◆ Problem ◆
Leave out every line before the one that contains "abbrev Half := BitVec 16". Please restate that line and the rest of the data word for word, through the end.

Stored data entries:
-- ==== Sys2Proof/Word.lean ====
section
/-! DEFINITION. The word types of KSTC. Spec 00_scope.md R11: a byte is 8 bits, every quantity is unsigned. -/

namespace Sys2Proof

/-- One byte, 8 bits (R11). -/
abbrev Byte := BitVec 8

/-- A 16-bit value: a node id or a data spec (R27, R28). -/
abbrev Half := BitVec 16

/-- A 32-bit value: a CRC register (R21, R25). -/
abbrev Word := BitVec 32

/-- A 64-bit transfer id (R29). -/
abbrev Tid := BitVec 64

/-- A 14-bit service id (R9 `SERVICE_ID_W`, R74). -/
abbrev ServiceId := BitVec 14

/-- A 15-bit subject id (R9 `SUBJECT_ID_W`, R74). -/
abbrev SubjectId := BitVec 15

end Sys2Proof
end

◆ Answer to the problem ◆
abbrev Half := BitVec 16

/-- A 32-bit value: a CRC register (R21, R25). -/
abbrev Word := BitVec 32

/-- A 64-bit transfer id (R29). -/
abbrev Tid := BitVec 64

/-- A 14-bit service id (R9 `SERVICE_ID_W`, R74). -/
abbrev ServiceId := BitVec 14

/-- A 15-bit subject id (R9 `SUBJECT_ID_W`, R74). -/
abbrev SubjectId := BitVec 15

end Sys2Proof
end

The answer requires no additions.